-- ==== Sys2Proof/Laws/Issue.lean ====
section
/-! SUPPORT. What issuing an instruction does, once for all: the state in which it has issued, its results in flight, and
`runInstr` in terms of the instruction's own effect. -/

namespace Sys2Proof.Machine

/- One proof at a time: many at once cost a thread, and its stack, each. -/
set_option Elab.async false

/-- What `sight` says of the wave and the split at issue. -/
theorem sight_some {s : State} {i : Instr} {h : Hints} {q : Iss} (hq : s.sight i h = some q) :
    tfind s.waves q.wid = some q.w ∧ tfind s.teams q.w.team = some q.team ∧ s.gridOf q.w.team = some q.grid
      ∧ q.wid = s.cur.1 ∧ q.split = s.cur.2 ∧ q.pc = (q.w.split q.split).pc ∧ q.mask = (q.w.split q.split).mask
      ∧ q.clk = s.clk (wCore q.wid) ∧ q.seq = q.w.seq ∧ q.word = s.iw ∧ q.cnt = countersOf (classOf i) h
      ∧ q.w.stat = .ready ∧ q.part = q.w.guardMask s.fresh h q.mask ∧ q.fresh = s.fresh := by
  unfold State.sight at hq
  simp only at hq
  split at hq
  · cases hq
  · rename_i w hw
    split at hq
    · rename_i team grid ht hg
      split at hq
      · rename_i hc
        cases hq
        exact ⟨hw, ht, hg, rfl, rfl, rfl, rfl, rfl, rfl, rfl, rfl, hc.1, rfl, rfl⟩
      · cases hq
    · cases hq

theorem State.pmc_waves (s : State) (c e n : Nat) : (s.pmc c e n).waves = s.waves := rfl
theorem State.pmc_phys (s : State) (c e n : Nat) : (s.pmc c e n).phys = s.phys := rfl

/-- Issuing an instruction changes its wave's clock, address and place in issue order, and the scheduler's records; no memory. -/
theorem issued_frame (s : State) (i : Instr) (q : Iss) :
    (s.issued i q).phys = s.phys ∧ (s.issued i q).spCore = s.spCore ∧ (s.issued i q).spClu = s.spClu
      ∧ (s.issued i q).spDie = s.spDie ∧ (s.issued i q).teams = s.teams ∧ (s.issued i q).grids = s.grids
      ∧ (s.issued i q).homes = s.homes ∧ (s.issued i q).homeq = s.homeq ∧ (s.issued i q).portq = s.portq
      ∧ (s.issued i q).windows = s.windows ∧ (s.issued i q).nextId = s.nextId ∧ (s.issued i q).t7 = s.t7
      ∧ (s.issued i q).agenda = s.agenda := by
  unfold State.issued
  simp only
  split <;> exact ⟨rfl, rfl, rfl, rfl, rfl, rfl, rfl, rfl, rfl, rfl, rfl, rfl, rfl⟩

/-- A wave in which an instruction has issued. -/
def issuedWave (q : Iss) : Wave :=
  { (q.w.modSplit q.split fun p => { p with prev := some q.clk, pc := q.pc + 12 }) with
    seq := q.w.seq + 1, code := q.w.code.filter fun e => e.1 % 4 != q.split }

theorem issuedWave_split (q : Iss) (j : Nat) :
    (issuedWave q).split j = if j = q.split then { q.w.split q.split with prev := some q.clk, pc := q.pc + 12 } else q.w.split j :=
  Wave.split_modSplit q.w q.split (fun p => { p with prev := some q.clk, pc := q.pc + 12 }) j

theorem issuedWave_keeps (q : Iss) : q.w.keeps (issuedWave q) := ⟨rfl, rfl, rfl, rfl, rfl, rfl, rfl, rfl, rfl, rfl⟩

theorem issuedWave_newest (q : Iss) (x : Target) : (issuedWave q).newest x = q.w.newest x := by cases x <;> rfl

/-- The waves in which an instruction has issued. -/
theorem issued_waves (s : State) (i : Instr) (q : Iss) : (s.issued i q).waves = tput s.waves q.wid (issuedWave q) := by
  unfold State.issued
  simp only
  split <;> rfl

theorem tfind_issued (s : State) (i : Instr) (q : Iss) (j : Nat) :
    tfind (s.issued i q).waves j = if j = q.wid then some (issuedWave q) else tfind s.waves j := by
  rw [issued_waves, tfind_tput]

/-- `runInstr` of an instruction that issues is its own effect. -/
theorem runInstr_done {s : State} {i : Instr} {h : Hints} {q : Iss} {body : Iss → State → Res} {t : State} (hi : Issues i h s q)
    (hb : body q (s.issued i q) = .done t) : runInstr i h body s = .next t := by
  obtain ⟨h1, h2, h3, h4, h5⟩ := hi
  simp only [runInstr, h1, h2, h3, h4, h5, Bool.false_eq_true, ↓reduceIte, hb]

theorem getLastD_append_cons {α : Type} (a : α) (l m : List α) (d : α) : (l ++ a :: m).getLastD d = (a :: m).getLastD d := by
  rw [List.getLastD_eq_getLast?, List.getLastD_eq_getLast?, List.getLast?_append]
  simp [List.getLast?_cons]

theorem kreg_raise (w : Wave) (ks : List Nat) (hn : ks.Nodup) (hk : ∀ k ∈ ks, w.kreg k < 63) (j : Nat) :
    (w.raise ks).kreg j = w.kreg j + if ks.contains j then 1 else 0 := by
  induction ks generalizing w with
  | nil => simp [Wave.raise]
  | cons k ks ih =>
    have hn' := List.nodup_cons.mp hn
    have one : ∀ j, ({ w with k := tset 0 w.k k (BitVec.ofNat 6 (w.kreg k + 1)) } : Wave).kreg j
        = if j = k then w.kreg k + 1 else w.kreg j := by
      intro j
      have := hk k (by simp)
      by_cases e : j = k
      · subst e
        rw [if_pos rfl]
        simp only [Wave.kreg, tget_tset_self, BitVec.toNat_ofNat] at *
        omega
      · rw [if_neg e]
        simp only [Wave.kreg, tget_tset_ne _ _ _ e]
    simp only [Wave.raise]
    rw [ih _ hn'.2 (by
      intro x hx
      rw [one, if_neg (fun (e : x = k) => hn'.1 (e ▸ hx))]
      exact hk x (by simp [hx])), one]
    by_cases hj : j = k
    · subst hj; simp [hn'.1]
    · simp [hj]

theorem countersOf_nodup (cls : List Nat) (h : Hints) (hc : cls.Nodup) : (countersOf cls h).Nodup := by
  unfold countersOf
  split
  · rename_i hh
    rw [List.nodup_append]
    refine ⟨hc, by simp, ?_⟩
    intro a ha b hb
    simp only [List.mem_singleton] at hb
    subst hb
    intro e
    have := hh.2
    simp_all
  · exact hc

theorem classOf_nodup (i : Instr) : (classOf i).Nodup := by
  unfold classOf
  split <;> (try split) <;> simp

/-- An instruction that issues with a participant finds room in its counters. -/
theorem issues_room {i : Instr} {h : Hints} {s : State} {q : Iss} (hi : Issues i h s q) : ∀ k ∈ q.cnt, q.w.kreg k < 63 := by
  obtain ⟨_, _, h3, h4, _⟩ := hi
  intro k hk
  simp only [heldBack, Bool.or_eq_false_iff, Bool.and_eq_false_iff, bne_eq_false_iff_eq] at h3
  rcases h3.1.1.2 with h | h
  · exact absurd h h4
  · have := List.any_eq_false.mp h k hk
    simpa using this

theorem pending_append (w : Wave) (ps : List Writeback) (x : Target) :
    ({ w with pend := ps } : Wave).pending x = ps.flatMap fun p => (p.writes.filter fun e => e.1 = x).map (·.2) := rfl

/-- Filtering other targets out of what is in flight leaves what is pending for a target. -/
theorem pending_filter (ps : List Writeback) (ts : List Target) (x : Target) (hx : x ∉ ts) (c : Writeback → Prop) [DecidablePred c] :
    (ps.map fun p => if c p then { p with writes := p.writes.filter fun e => !ts.contains e.1 } else p).flatMap
        (fun p => (p.writes.filter fun e => e.1 = x).map (·.2))
      = ps.flatMap fun p => (p.writes.filter fun e => e.1 = x).map (·.2) := by
  induction ps with
  | nil => rfl
  | cons p ps ih =>
    simp only [List.map_cons, List.flatMap_cons, ih]
    congr 1
    split
    · simp only [List.filter_filter]
      congr 1
      apply List.filter_congr
      intro e _
      by_cases he : e.1 = x
      · subst he; simp [hx]
      · simp [he]
    · rfl

/-- The one value that a list of writes holds for a target. -/
theorem filter_writes (ws : List (Target × Nat)) (hn : (ws.map (·.1)).Nodup) (e : Target × Nat) (he : e ∈ ws) :
    (ws.filter fun x => x.1 = e.1).map (·.2) = [e.2] := by
  induction ws with
  | nil => cases he
  | cons a ws ih =>
    simp only [List.map_cons, List.nodup_cons] at hn
    rcases List.mem_cons.mp he with rfl | he
    · have : ws.filter (fun x => x.1 = e.1) = [] := by
        rw [List.filter_eq_nil_iff]
        intro x hx hxe
        exact hn.1 (List.mem_map.mpr ⟨x, hx, by simpa using hxe⟩)
      simp [this]
    · have : a.1 ≠ e.1 := fun h => hn.1 (h ▸ List.mem_map.mpr ⟨e, he, rfl⟩)
      simp [this, ih hn.2 he]

theorem Wave.stored_raise (w : Wave) (ks : List Nat) (x : Target) : (w.raise ks).stored x = w.stored x := by
  cases x <;> simp only [Wave.stored, Wave.lane, Wave.raise_v, Wave.raise_p, Wave.raise_s, Wave.raise_q]

/-- Results written later are the newest values of their targets (R92). -/
theorem newest_later (w : Wave) (ks : List Nat) (c : Writeback → Prop) [DecidablePred c] (ts : List Target) (b : Writeback)
    (hts : ts = b.writes.map (·.1)) (hn : ts.Nodup) (x : Target) :
    let w' := ({ w with pend := (w.pend.map fun p => if c p then { p with writes := p.writes.filter fun e => !ts.contains e.1 } else p)
      ++ [b] } : Wave).raise ks
    (∀ e ∈ b.writes, e.1 = x → w'.newest x = e.2) ∧ ((∀ e ∈ b.writes, e.1 ≠ x) → w'.newest x = w.newest x) := by
  have hp : ∀ v : Wave, (v.raise ks).pending x = v.pending x := by
    intro v; simp only [Wave.pending, Wave.raise_pend]
  refine ⟨?_, ?_⟩
  · intro e he hx
    subst hx
    simp only [Wave.newest, hp]
    simp only [Wave.pending, List.flatMap_append, List.flatMap_cons, List.flatMap_nil, List.append_nil]
    rw [filter_writes b.writes (hts ▸ hn) e he, getLastD_append_cons]
    rfl
  · intro hx
    have hx' : x ∉ ts := by
      subst hts
      intro hm
      obtain ⟨e, he, h⟩ := List.mem_map.mp hm
      exact hx e he h
    simp only [Wave.newest, hp, Wave.stored_raise]
    simp only [Wave.pending, List.flatMap_append, List.flatMap_cons, List.flatMap_nil, List.append_nil]
    rw [pending_filter _ _ _ hx']
    have : b.writes.filter (fun e => decide (e.1 = x)) = [] := by
      rw [List.filter_eq_nil_iff]
      intro e he h
      exact hx e he (by simpa using h)
    rw [this]
    simp only [List.map_nil, List.append_nil]
    cases x <;> rfl

/-- The wave of an instruction whose results are in flight. -/
def laterWave (q : Iss) (lat : Nat) (b : Writeback) : Wave :=
  let w := issuedWave q
  ({ w with pend := (w.pend.map fun p =>
      if p.due ≥ q.clk + lat then { p with writes := p.writes.filter fun e => !(b.writes.map (·.1)).contains e.1 } else p)
    ++ [b] } : Wave).raise q.cnt

theorem laterWave_newest (q : Iss) (lat : Nat) (b : Writeback) (hn : (b.writes.map (·.1)).Nodup) (x : Target) :
    (∀ e ∈ b.writes, e.1 = x → (laterWave q lat b).newest x = e.2)
      ∧ ((∀ e ∈ b.writes, e.1 ≠ x) → (laterWave q lat b).newest x = q.w.newest x) := by
  have := newest_later (issuedWave q) q.cnt (fun p => p.due ≥ q.clk + lat) (b.writes.map (·.1)) b rfl hn x
  rw [issuedWave_newest] at this
  exact this

theorem laterWave_split (q : Iss) (lat : Nat) (b : Writeback) (j : Nat) :
    (laterWave q lat b).split j = (issuedWave q).split j := by
  simp only [laterWave, Wave.split_raise]
  rfl

theorem laterWave_keeps (q : Iss) (lat : Nat) (b : Writeback) : q.w.keeps (laterWave q lat b) := by
  simp only [Wave.keeps, laterWave, Wave.raise_x, Wave.raise_f, Wave.raise_stack, Wave.raise_spilled, Wave.raise_handler,
    Wave.raise_region, Wave.raise_chain, Wave.raise_park, Wave.raise_stat, Wave.raise_sb]
  exact issuedWave_keeps q

/-- The waves after results have been put in flight. -/
theorem tfind_writeLater (s : State) (i : Instr) (q : Iss) (lat : Nat) (ws : List (Target × Nat)) (fl : BitVec 5) (j : Nat) :
    tfind ((s.issued i q).writeLater q lat ws fl q.cnt).waves j =
      if j = q.wid then some (laterWave q lat ⟨(s.issued i q).nextId, q.clk + lat, ws, fl, q.cnt⟩) else tfind s.waves j := by
  simp only [State.writeLater, tfind_modWave]
  split
  · simp only [tfind_issued, ↓reduceIte, Option.map_some]
    rfl
  · simp only [tfind_issued, if_neg ‹_›]

/-- A fixed-latency instruction writes its results and nothing else (R92, R142, R192). -/
theorem wrote_writeLater {i : Instr} {h : Hints} {s : State} {q : Iss} (hi : Issues i h s q) (lat : Nat) (ws : List (Target × Nat))
    (fl : BitVec 5) (hn : (ws.map (·.1)).Nodup) :
    Wrote q (q.pc + 12) ws s ((s.issued i q).writeLater q lat ws fl q.cnt) := by
  obtain ⟨hw, -, -, -, -, -, hmask, -, -, -, hcnt, -, -, -⟩ := sight_some hi.1
  have hf := issued_frame s i q
  have ht := tfind_writeLater s i q lat ws fl
  have hroom := issues_room hi
  have hnd : q.cnt.Nodup := by rw [hcnt]; exact countersOf_nodup _ _ (classOf_nodup i)
  have hphys : ((s.issued i q).writeLater q lat ws fl q.cnt).phys = s.phys := by
    simp only [State.writeLater, State.modWave_phys]; exact hf.1
  refine ⟨⟨fun pa => by rw [hphys], ?_⟩, ?_, ?_, ?_, ?_⟩
  · intro lvl unit off
    have h1 : ((s.issued i q).writeLater q lat ws fl q.cnt).spCore = s.spCore := by
      simp only [State.writeLater, State.modWave_spCore]; exact hf.2.1
    have h2 : ((s.issued i q).writeLater q lat ws fl q.cnt).spClu = s.spClu := by
      simp only [State.writeLater, State.modWave_spClu]; exact hf.2.2.1
    have h3 : ((s.issued i q).writeLater q lat ws fl q.cnt).spDie = s.spDie := by
      simp only [State.writeLater, State.modWave_spDie]; exact hf.2.2.2.1
    unfold State.spByte
    rw [h1, h2, h3]
  · intro k hk
    rw [ht, if_neg hk]
  · intro e he
    unfold State.newest
    rw [ht, if_pos rfl]
    exact (laterWave_newest q lat ⟨_, _, ws, fl, q.cnt⟩ hn e.1).1 e he rfl
  · intro x hx
    unfold State.newest
    rw [ht, if_pos rfl, hw]
    exact (laterWave_newest q lat ⟨_, _, ws, fl, q.cnt⟩ hn x).2 hx
  · refine ⟨_, by rw [ht, if_pos rfl], laterWave_keeps .., ?_, ?_, ?_, ?_⟩
    · rw [laterWave_split, issuedWave_split, if_pos rfl]
    · rw [laterWave_split, issuedWave_split, if_pos rfl, hmask]
    · intro j hj
      rw [laterWave_split, issuedWave_split, if_neg hj]
    · intro k
      refine (kreg_raise _ q.cnt hnd ?_ k).trans ?_
      · exact hroom
      · rfl

end Sys2Proof.Machine
end

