-- ==== Sys2Proof/Laws/Mem.lean ====
section
/-! SUPPORT. Laws of memory and the scratchpads: every operation that writes them keeps their canonical form, and a read after a
write gives what was written where it was written and what stood there elsewhere. -/

namespace Sys2Proof.Machine

/- One proof at a time: many at once cost a thread, and its stack, each. -/
set_option Elab.async false

theorem Phys.wf_iff (p : Phys) : p.wf = true ↔
    twf 0 p.bytes = true ∧ twf 0 p.minor = true ∧ twf 0 p.major = true ∧ twf 0 p.nodes = true := by
  simp [Phys.wf, Bool.and_eq_true, and_assoc]

/-- Cutting a sector out of the runs of saved units leaves every table. -/
theorem Phys.cut_tables (p : Phys) (sector : Nat) : (p.cut sector).bytes = p.bytes ∧ (p.cut sector).minor = p.minor
    ∧ (p.cut sector).major = p.major ∧ (p.cut sector).nodes = p.nodes := by
  unfold Phys.cut; split <;> exact ⟨rfl, rfl, rfl, rfl⟩

theorem Phys.wf_settle {p : Phys} (sector : Nat) (h : p.wf = true) : (p.settle sector).wf = true := by
  rw [Phys.wf_iff] at h
  unfold Phys.settle
  split
  · have hc := Phys.cut_tables p sector
    generalize p.cut sector = q at *
    refine (Phys.wf_iff _).mpr ⟨twf_filter _ h.1, ?_⟩
    rw [hc.2.1, hc.2.2.1, hc.2.2.2]
    exact h.2
  · exact (Phys.wf_iff _).mpr h

theorem Phys.wf_cut {p : Phys} (sector : Nat) (h : p.wf = true) : (p.cut sector).wf = true := by
  have hc := Phys.cut_tables p sector
  rw [Phys.wf_iff] at *
  rw [hc.1, hc.2.1, hc.2.2.1, hc.2.2.2]
  exact h

/-- Setting the counters of a list of keys keeps the canonical form. -/
theorem twf_setAll {α : Type} [DecidableEq α] {d : α} (l : List Nat) (f : Tab α → Nat → α) {m : Tab α} (h : twf d m = true) :
    twf d (l.foldl (fun t k => tset d t k (f t k)) m) = true :=
  twf_foldl l _ (fun _ _ hm => twf_tset _ _ hm) h

theorem Phys.wf_bumpNodes {p : Phys} (ctx leaf : Nat) (h : p.wf = true) : (p.bumpNodes ctx leaf).wf = true := by
  rw [Phys.wf_iff] at h ⊢
  unfold Phys.bumpNodes Phys.bumpNodesBy
  generalize nodeKeys ctx leaf = l
  exact ⟨h.1, h.2.1, h.2.2.1, twf_setAll l _ h.2.2.2⟩

theorem Phys.wf_settles {p : Phys} (l : List Nat) (h : p.wf = true) : (l.foldl Phys.settle p).wf = true := by
  induction l generalizing p with
  | nil => exact h
  | cons k l ih => exact ih (Phys.wf_settle k h)

theorem Phys.wf_countWrite {p : Phys} (ctx sector : Nat) (h : p.wf = true) : (p.countWrite ctx sector).wf = true := by
  unfold Phys.countWrite
  dsimp only
  have h1 := Phys.wf_settle sector h
  generalize ((List.range 64).map fun j => sector / 64 * 64 + j) = l
  generalize p.settle sector = p1 at *
  apply Phys.wf_bumpNodes
  split
  · have h2 := Phys.wf_settles l h1
    rw [Phys.wf_iff] at h2 ⊢
    exact ⟨h2.1, twf_setAll l _ h2.2.1, twf_tset _ _ h2.2.2.1, h2.2.2.2⟩
  · rw [Phys.wf_iff] at h1 ⊢
    exact ⟨h1.1, twf_tset _ _ h1.2.1, h1.2.2⟩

:::::

### WHAT YOU ARE ASKED TO DO:
Using the data above, show each line where "generalizing" occurs.

### ANSWER TO THE PROBLEM:
  induction ks generalizing w with
  induction l generalizing p with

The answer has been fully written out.